The report found conditions much warmer than might have been predicted by atmospheric models, noting “..these extreme warm conditions are difficult to explain with greenhouse gas and astronomical forcing alone, implying the importance of amplifying feedbacks and far field influences.”

A climate feedback would be, for instance, as arctic ice melts and is replaced by open water, the open water absorbs much more solar heat than the bright reflective ice. This creates a vicious cycle, or “feedback”, reinforcing itself.

Planetsave:

“One of our major findings is that the Arctic was very warm in the middle Pliocene and Early Pleistocene [~ 3.6 to 2.2 million years ago] when others have suggested atmospheric CO2 was not much higher than levels we see today. This could tell us where we are going in the near future. In other words, the Earth system response to small changes in carbon dioxide is bigger than suggested by earlier climate models,” the authors state.

LATimes:

The findings, based on sediment cores drilled from a Russian lake, don’t bode well for the current model of human-forced climate change, the researchers warn. They suggest that climate changes will be more amplified in the northern latitudes than currently predicted…

One of the clearest warning signs that this may be the case in our own time period is the rapid decline of arctic sea ice, that is now running 60 some years ahead of what would have been thought a “worst case” scenario, just a few years ago.

seaicemodels

8 thoughts on “Past Climate is Window to the “Near Future” Arctic”


  1. The good news is that these developments have gotten a lot of press in the previously uninterested mainstream media.

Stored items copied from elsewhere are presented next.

-- ==== Sys2Proof/Tests/Slice0.lean ====
section
/-! SUPPORT. Tests. Expected results are those of spec/95_test_vectors.md (its ids are named), of the rules' own
examples, or worked out by hand from the rule named. Then, for each statement with hypotheses, a concrete case that
meets them. -/

namespace Sys2Proof.Tests

open Sys2Proof Sys2Proof.Machine

/-! ### Helpers -/

/-- 95 section 2: CONFIGURED, clk = 2, lat = 4, dout = 3, din = 5, one byte wide, on a platform of 16 pins. -/
def ready : State :=
  { State.reset with
    configured := true, widthBytes := 1, clockPin := 2, dataInPin := 5, dataOutPin := 3, latchPin := 4,
    clockEdgeDelay := 5, latchPulseDelay := 1, numGpio := 16 }

/-- The same registers, staged and not yet configured. -/
def staged : State := { ready with configured := false }

/-- `ready` at width 0. -/
def narrow : State := { ready with widthBytes := 0 }

/-- The state after an instruction that completes. -/
def after (i : Instr) (s : State) : Option State :=
  match exec i s with
  | .next t => some t
  | _ => none

/-- A field of the state after. -/
def get {α : Type} (f : State → α) (i : Instr) (s : State) : Option α := (after i s).map f

/-- The levels driven on pin `p`, in order. -/
def drives (p : PinId) (es : List Event) : List Nat :=
  es.filterMap (fun e => match e with
    | .drive q l => if q = p then some l.toNat else none
    | _ => none)

/-- The refusal an instruction ends in. -/
def refusalOf (i : Instr) (s : State) : Option Refusal :=
  match exec i s with
  | .refused r => some r
  | _ => none

/-- The last value the host read. -/
def lastRead (s : State) : Option Word := s.reads.getLast?

/-- The low byte of STATUS after an instruction, as 95 writes it. -/
def statusAfter (i : Instr) (s : State) : Option Word := get statusWord i s

/-! ### Well-formedness -/

theorem test_illFormed_command_word_as_wrCommand : WellFormed (.wrCommand 0x00000001) = false := by decide
theorem test_illFormed_fill_word_as_wrCommand : WellFormed (.wrCommand 0x00000708) = false := by decide
theorem test_wellFormed_illegal_word : WellFormed (.wrCommand 0x00000102) = true := by decide
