-- ==== Sys2Proof/Machine/LoadCommands.lean ====
section
/-! DEFINITION. The meanings of the load commands (spec/03). -/

namespace Sys2Proof.Machine

/-- SETTLE_TIMER_EXPIRY (R51). -/
def execSettleTimerExpiry (s : State) : Host.Outcome State Fault Refusal :=
  .next (whenRunning (settleExpired) s)

/-- STAGGER_TIMER_EXPIRY (R58). -/
def execStaggerTimerExpiry (s : State) : Host.Outcome State Fault Refusal :=
  .next (whenRunning (staggerExpired) s)

/-- HOLD_TIMER_EXPIRY (R68). -/
def execHoldTimerExpiry (s : State) : Host.Outcome State Fault Refusal :=
  .next (whenRunning (holdExpired) s)

/-- LOAD_EVALUATION (R54). -/
def execLoadEvaluation (s : State) : Host.Outcome State Fault Refusal :=
  .next (whenRunning (loadEvaluation) s)

end Sys2Proof.Machine
end

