-- ==== Sys2Proof/Machine/RoadCommands.lean ====
section
/-! DEFINITION. The meanings of the road timer commands (spec/08). -/

namespace Sys2Proof.Machine

/-- CONFIRM_TIMER_EXPIRY (R129). -/
def execConfirmTimerExpiry (s : State) : Host.Outcome State Fault Refusal :=
  .next (whenRunning (confirmExpired) s)

/-- ALERT_TIMER_EXPIRY (R132). -/
def execAlertTimerExpiry (s : State) : Host.Outcome State Fault Refusal :=
  .next (whenRunning (alertExpired) s)

/-- CLEARANCE_TIMER_EXPIRY (R133, R136). -/
def execClearanceTimerExpiry (s : State) : Host.Outcome State Fault Refusal :=
  .next (whenRunning (clearanceExpired) s)

/-- CLEAR_WAIT_TIMER_EXPIRY (R135). -/
def execClearWaitTimerExpiry (b : Barrier) (s : State) : Host.Outcome State Fault Refusal :=
  .next (whenRunning (clearWaitExpired b) s)

end Sys2Proof.Machine
end

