-- ==== Sys2Proof/Machine/Dispatch.lean ====
section
/-! DEFINITION. One arm per command. -/

namespace Sys2Proof.Machine

/-- What a command does to the part, its queue apart. -/
def exec (i : Instr) (s : State) : Host.Outcome State Fault Refusal :=
  match i with
  | .powerOn => Sys2Proof.Machine.execPowerOn s
  | .resetPin => Sys2Proof.Machine.execResetPin s
  | .resetRelease => Sys2Proof.Machine.execResetRelease s
  | .startUpComplete nvReadable encA encB => Sys2Proof.Machine.execStartUpComplete nvReadable encA encB s
  | .inputPinChange input level => Sys2Proof.Machine.execInputPinChange input level s
  | .debounceTimerExpiry input => Sys2Proof.Machine.execDebounceTimerExpiry input s
  | .pulseRisingEdge c stamp => Sys2Proof.Machine.execPulseRisingEdge c stamp s
  | .pulseFallingEdge c stamp => Sys2Proof.Machine.execPulseFallingEdge c stamp s
  | .sampleTimerExpiry c => Sys2Proof.Machine.execSampleTimerExpiry c s
  | .windowTimerExpiry => Sys2Proof.Machine.execWindowTimerExpiry s
  | .stationClockSecond => Sys2Proof.Machine.execStationClockSecond s
  | .startProofExpiry p => Sys2Proof.Machine.execStartProofExpiry p s
  | .minRunExpiry p => Sys2Proof.Machine.execMinRunExpiry p s
  | .stopProofExpiry p => Sys2Proof.Machine.execStopProofExpiry p s
  | .minRestExpiry p => Sys2Proof.Machine.execMinRestExpiry p s
  | .settleTimerExpiry => Sys2Proof.Machine.execSettleTimerExpiry s
  | .staggerTimerExpiry => Sys2Proof.Machine.execStaggerTimerExpiry s
  | .holdTimerExpiry => Sys2Proof.Machine.execHoldTimerExpiry s
  | .loadEvaluation => Sys2Proof.Machine.execLoadEvaluation s
  | .lightingPeriodBoundary => Sys2Proof.Machine.execLightingPeriodBoundary s
  | .lightingDwellTimerExpiry => Sys2Proof.Machine.execLightingDwellTimerExpiry s
  | .flashCycleWrap => Sys2Proof.Machine.execFlashCycleWrap s
  | .checkPosition pos sense => Sys2Proof.Machine.execCheckPosition pos sense s
  | .dwellTimerExpiry d => Sys2Proof.Machine.execDwellTimerExpiry d s
  | .travelTimerExpiry d => Sys2Proof.Machine.execTravelTimerExpiry d s
  | .stallTimerExpiry => Sys2Proof.Machine.execStallTimerExpiry s
  | .acceptedEdge e => Sys2Proof.Machine.execAcceptedEdge e s
  | .doubleTransition => Sys2Proof.Machine.execDoubleTransition s
  | .openDelayTimerExpiry => Sys2Proof.Machine.execOpenDelayTimerExpiry s
  | .confirmTimerExpiry => Sys2Proof.Machine.execConfirmTimerExpiry s
  | .alertTimerExpiry => Sys2Proof.Machine.execAlertTimerExpiry s
  | .clearanceTimerExpiry => Sys2Proof.Machine.execClearanceTimerExpiry s
  | .clearWaitTimerExpiry b => Sys2Proof.Machine.execClearWaitTimerExpiry b s
  | .silenceTimerExpiry k => Sys2Proof.Machine.execSilenceTimerExpiry k s
  | .nvWriteComplete ok => Sys2Proof.Machine.execNvWriteComplete ok s
  | .invalidFrame f cmd => Sys2Proof.Machine.execInvalidFrame f cmd s
  | .status f n => Sys2Proof.Machine.execStatus f n s
  | .ackRestart f n => Sys2Proof.Machine.execAckRestart f n s
  | .hardReset f n => Sys2Proof.Machine.execHardReset f n s
  | .setPointerRead f bytes => Sys2Proof.Machine.execSetPointerRead f bytes s
  | .setPointerWrite f bytes => Sys2Proof.Machine.execSetPointerWrite f bytes s
  | .setMode f bytes => Sys2Proof.Machine.execSetMode f bytes s
  | .readInc f n => Sys2Proof.Machine.execReadInc f n s
  | .readFixed f n => Sys2Proof.Machine.execReadFixed f n s
  | .readRecord f n => Sys2Proof.Machine.execReadRecord f n s
  | .writeInc f bytes => Sys2Proof.Machine.execWriteInc f bytes s
  | .writeFixed f bytes => Sys2Proof.Machine.execWriteFixed f bytes s
  | .readOnlyOrUnmappedWrite k addr value => Sys2Proof.Machine.execReadOnlyOrUnmappedWrite k addr value s
  | .take k u => Sys2Proof.Machine.execTake k u s
  | .release k u => Sys2Proof.Machine.execRelease k u s
  | .pumpDemandRun k p => Sys2Proof.Machine.execPumpDemandRun k p s
  | .pumpDemandStop k p => Sys2Proof.Machine.execPumpDemandStop k p s
  | .actionHold k => Sys2Proof.Machine.execActionHold k s
  | .actionOpen k => Sys2Proof.Machine.execActionOpen k s
  | .actionClosed k => Sys2Proof.Machine.execActionClosed k s
  | .actionPosition k => Sys2Proof.Machine.execActionPosition k s
  | .positionWord k value => Sys2Proof.Machine.execPositionWord k value s
  | .roadDemandNone k => Sys2Proof.Machine.execRoadDemandNone k s
  | .close k => Sys2Proof.Machine.execClose k s
  | .reopen k => Sys2Proof.Machine.execReopen k s
  | .resume k => Sys2Proof.Machine.execResume k s
  | .modeFollowStage k => Sys2Proof.Machine.execModeFollowStage k s
  | .modeFixed k => Sys2Proof.Machine.execModeFixed k s
  | .dutyWord k g value => Sys2Proof.Machine.execDutyWord k g value s
  | .clear k u => Sys2Proof.Machine.execClear k u s
  | .eventAcknowledge k seq => Sys2Proof.Machine.execEventAcknowledge k seq s
  | .openEdit k => Sys2Proof.Machine.execOpenEdit k s
  | .abandon k => Sys2Proof.Machine.execAbandon k s
  | .commit k => Sys2Proof.Machine.execCommit k s
  | .stagingWord k offset value => Sys2Proof.Machine.execStagingWord k offset value s

end Sys2Proof.Machine
end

We are accelerating toward a more widespread understanding of just about how much s**t we’re in, and none too soon. We already have way too much heat in the system, but hopefully we can keep the extinction below 50% of species if we get right on it.


  2. From the reports I have read most are based on CO2 equivalent and for some reason they have gotten away from that.
    This is what I found.

    http://www.procon.org/headline.php?headlineID=005095

    The NOAA also calculates the Annual Greenhouse Gas Index,
    which takes into account the heating effects of other greenhouse gases such as methane,
    nitrous oxide, and chlorofluorocarbons. When those gases are also considered,
    the global atmosphere reached a CO2 equivalent concentration of 400 ppm in 1985 and 450 ppm in 2003.

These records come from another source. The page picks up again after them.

/-- The start procedure of R99, after the motor stop of a motion that goes the other way (R100). It completes
with the limit's Arrival, with SEAT or with COUNT; or the dwell governs, and the drive waits in DWELL; or the
motor starts, but a barrier that starts down under an active OBSTRUCTION stops again (R108). That a command
carrying no Stop Count waits in DWELL with none held, whatever was held before, is the model's choice (log
35). -/
def startProceeds (d : DriveId) (up : Bool) (stop : Option Nat) (s t : State) (n : News) : Prop :=
  let x := s.drive d
  let toward (u : Bool) := if u then Direction.up else .down
  let last := if x.isDriving then toward (!up) else x.lastDir
  let dwell := if x.isDriving then .running (Param.reversalDwell s.prof) else x.dwell
  let atLimit := s.limit d up = true
  let seated := d = .penstock ∧ up = false ∧ s.gates.stem.seatFlag = true
  let governed := dwell.isRunning = true ∧ (last = .both ∨ last = toward (!up))
  let obstructed := ∃ b, d = .barrier b ∧ up = false ∧ s.level (.obstruction b) = true
  let moved (y : Drive) (stem : Stem) := t.drive d = y ∧
    t.gates.stem = (if d = .penstock then stem else s.gates.stem) ∧
    (∀ e, e ≠ d → t.drive e = s.drive e) ∧ Changes [.gates] [] s t
  (atLimit → completes d (if up then .up else .down) s t n) ∧
  (¬ atLimit → seated → completes d .seat s t n) ∧
  (¬ atLimit → ¬ seated → countReached s up stop → completes d .count s t n) ∧
  (¬ atLimit → ¬ seated → ¬ countReached s up stop →
    (governed → n = .quiet ∧
      moved
        { x with
          state := .dwell, pending := toward up, arrival := .none, lastDir := last, dwell := dwell
          travel := if x.isDriving then .stopped else x.travel }
        { s.gates.stem with
          stopCount := stop, stall := if x.isDriving then .stopped else s.gates.stem.stall }) ∧
    (¬ governed → obstructed → n = .obstructed ∧
      moved
        { x with
          state := .stopped, pending := .none, arrival := .none, lastDir := .down
          dwell := .running (Param.reversalDwell s.prof), travel := .stopped }
        s.gates.stem) ∧
    (¬ governed → ¬ obstructed → n = .quiet ∧
      moved
        { x with
          state := if up then .drivingUp else .drivingDown, pending := .none, arrival := .none
          travel := .running (Param.travelTime s.prof d) }
        { s.gates.stem with
          stopCount := stop, stall := .running (Param.stallTime s.prof)
          seatFlag := s.gates.stem.seatFlag && !up }))

/-- A STOP command: nothing in STOPPED and FAULTED, and otherwise the drive rests with Arrival NONE (R99, R100,
R101, R105). -/
def stopCommanded (d : DriveId) (s t : State) (n : News) : Prop :=
  let idle := (s.drive d).state = .stopped ∨ (s.drive d).state = .faulted
  n = .quiet ∧ (idle → t = s) ∧ (¬ idle → driveRests d .none s t)

/-- An UP or DOWN command by R99 to R101: ignored in FAULTED (R105) and by a barrier that may not go down (R107),
a STOP where it carries a Stop Count while the penstock is UNREFERENCED (R112); in the direction of the motion
or of the pending start it replaces the Stop Count alone, which completes a motion that has reached it; otherwise
the start procedure runs. -/
def moveCommanded (d : DriveId) (up : Bool) (stop : Option Nat) (s t : State) (n : News) : Prop :=
  let x := s.drive d
  let ignored := x.state = .faulted ∨ (d ≠ .penstock ∧ up = false ∧ x.permit = false)
  let blind := stop.isSome = true ∧ s.gates.stem.referenced = false
  let driving := x.state = if up then DriveState.drivingUp else .drivingDown
  let waiting := x.state = .dwell ∧ x.pending = if up then Direction.up else .down
  let recounted : State :=
    if d = .penstock then { s with gates := { s.gates with stem := { s.gates.stem with stopCount := stop } } }
    else s
  (ignored → t = s ∧ n = .quiet) ∧
  (¬ ignored → blind → stopCommanded d s t n) ∧
  (¬ ignored → ¬ blind →
    (driving → countReached s up stop → completes d .count s t n) ∧
    (driving → ¬ countReached s up stop → t = recounted ∧ n = .quiet) ∧
    (waiting → t = recounted ∧ n = .quiet) ∧
    (¬ driving → ¬ waiting → startProceeds d up stop s t n))

/-- What a command given to a drive does (6.2), and what the drive delivers to its commander. -/
def driveCommanded (d : DriveId) (c : DriveCommand) (s t : State) (n : News) : Prop :=
  match c with
  | .stop => stopCommanded d s t n
  | .up stop => moveCommanded d true stop s t n
  | .down stop => moveCommanded d false stop s t n

/-- R99, R100, R101, R107, R112, R121, R123, R153: the penstock words. Each is refused NOT_AUTHORITY from a link
that does not hold the PENSTOCK unit; OPEN is refused PROTECTIVE during Backflow; a demand for a position, by
the Action word or by a Position word under Action POSITION, is refused NOT_REFERENCED, and then PROTECTIVE
during Backflow above the present Position. An accepted word is stored, sets the target in force where it names
one, and the drive is given the command of R121: nothing else. What a command does at a drive is
`driveCommanded` (R99, R100, R101, R105, R107, R108, R112), a barrier's commands carrying no Stop Count. That a
command which completes at once by case 1, 2 or 3 of R99 leaves no Stop Count held, and that one carrying no Stop
Count which waits in DWELL by case 4 leaves none held, are the model's choices (log 35). -/
def Obligations.PenstockWords : Prop :=
  ∀ (s : State) (k : Link) (v : Word),
    let held := (s.link k).state = .active ∧ s.authority.penstock = .link k
    let refused (a : Addr) (r : Reason) (v : Word) (t : State) := t = s.refuse k a r v
    let stored (f : Demands → Demands) : State :=
      { s with authority := { s.authority with demands := f s.authority.demands } }
    let commanded (u : State) (c : DriveCommand) (t : State) := t = (commandDrive .penstock c u).1
    let positioned (u : State) (p : Nat) (t : State) :=
      let n := p * Param.travelCounts s.prof / 1000
      commanded { u with penstock := { s.penstock with target := .position, targetPos := p } }
        (if s.gates.stem.count < n then .up (some n) else .down (some n)) t
    let judged (a : Addr) (v : Word) (p : Nat) (u t : State) :=
      (s.gates.stem.referenced = false → refused a .notReferenced v t) ∧
      (s.gates.stem.referenced = true → s.penstock.backflow = true → s.position < p →
        refused a .protective v t) ∧
      (s.gates.stem.referenced = true → (s.penstock.backflow = false ∨ p ≤ s.position) →
        positioned u p t)
    let p := min v.toNat 1000
    (Applies (.actionHold k) k 0x14C 0 s fun t =>
      (¬ held → refused 0x14C .notAuthority 0 t) ∧
      (held → t = stored fun x => { x with action := .hold })) ∧
    (Applies (.actionOpen k) k 0x14C 1 s fun t =>
      (¬ held → refused 0x14C .notAuthority 1 t) ∧
      (held → s.penstock.backflow = true → refused 0x14C .protective 1 t) ∧
      (held → s.penstock.backflow = false →
        commanded { stored (fun x => { x with action := .open }) with
          penstock := { s.penstock with target := .open } } (.up none) t)) ∧
    (Applies (.actionClosed k) k 0x14C 2 s fun t =>
      (¬ held → refused 0x14C .notAuthority 2 t) ∧
      (held → commanded { stored (fun x => { x with action := .closed }) with
        penstock := { s.penstock with target := .closed } } (.down none) t)) ∧
    (Applies (.actionPosition k) k 0x14C 3 s fun t =>
      (¬ held → refused 0x14C .notAuthority 3 t) ∧
      (held → judged 0x14C 3 s.authority.demands.position
        (stored fun x => { x with action := .position }) t)) ∧
    (Applies (.positionWord k v) k 0x14D v s fun t =>
      (¬ held → refused 0x14D .notAuthority v t) ∧
      (held → s.authority.demands.action ≠ .position → t = stored fun x => { x with position := p }) ∧
      (held → s.authority.demands.action = .position →
        judged 0x14D v p (stored fun x => { x with position := p }) t)) ∧
    (∀ d c, (d ≠ .penstock → c = .up none ∨ c = .down none ∨ c = .stop) →
      driveCommanded d c s (commandDrive d c s).1 (commandDrive d c s).2)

    So if we hit 450 ppm equivalent in 2003 what is it now.
    I have noticed other feed backs that are not accounted for in any reports.
    Lots of food for thought.


  3. The biggest story in the world. It’s about time for people to start paying attention.


      1. Great! Glad to hear that!
        Yes, it is mine – took me hundreds of hours to write the custom program.
        It automatically gets and extracts the data from the PSC website, finds the minima for each year, and creates object definition scripts for each frame distributed to 20 processors for the raytracer to execute, and collect and assemble the resulting images… needless to say, it’s time consuming! The 1080p version took 58 cpu-core-days, or 3 days of processing for the farm.

        I’ll do an updated version in October, but I do have a new one to release with the cubes sitting on an 80x50km map of New York state for scale.

        I’m sure you’ll understand if I drop it into comments around the web occasionally, where relevant.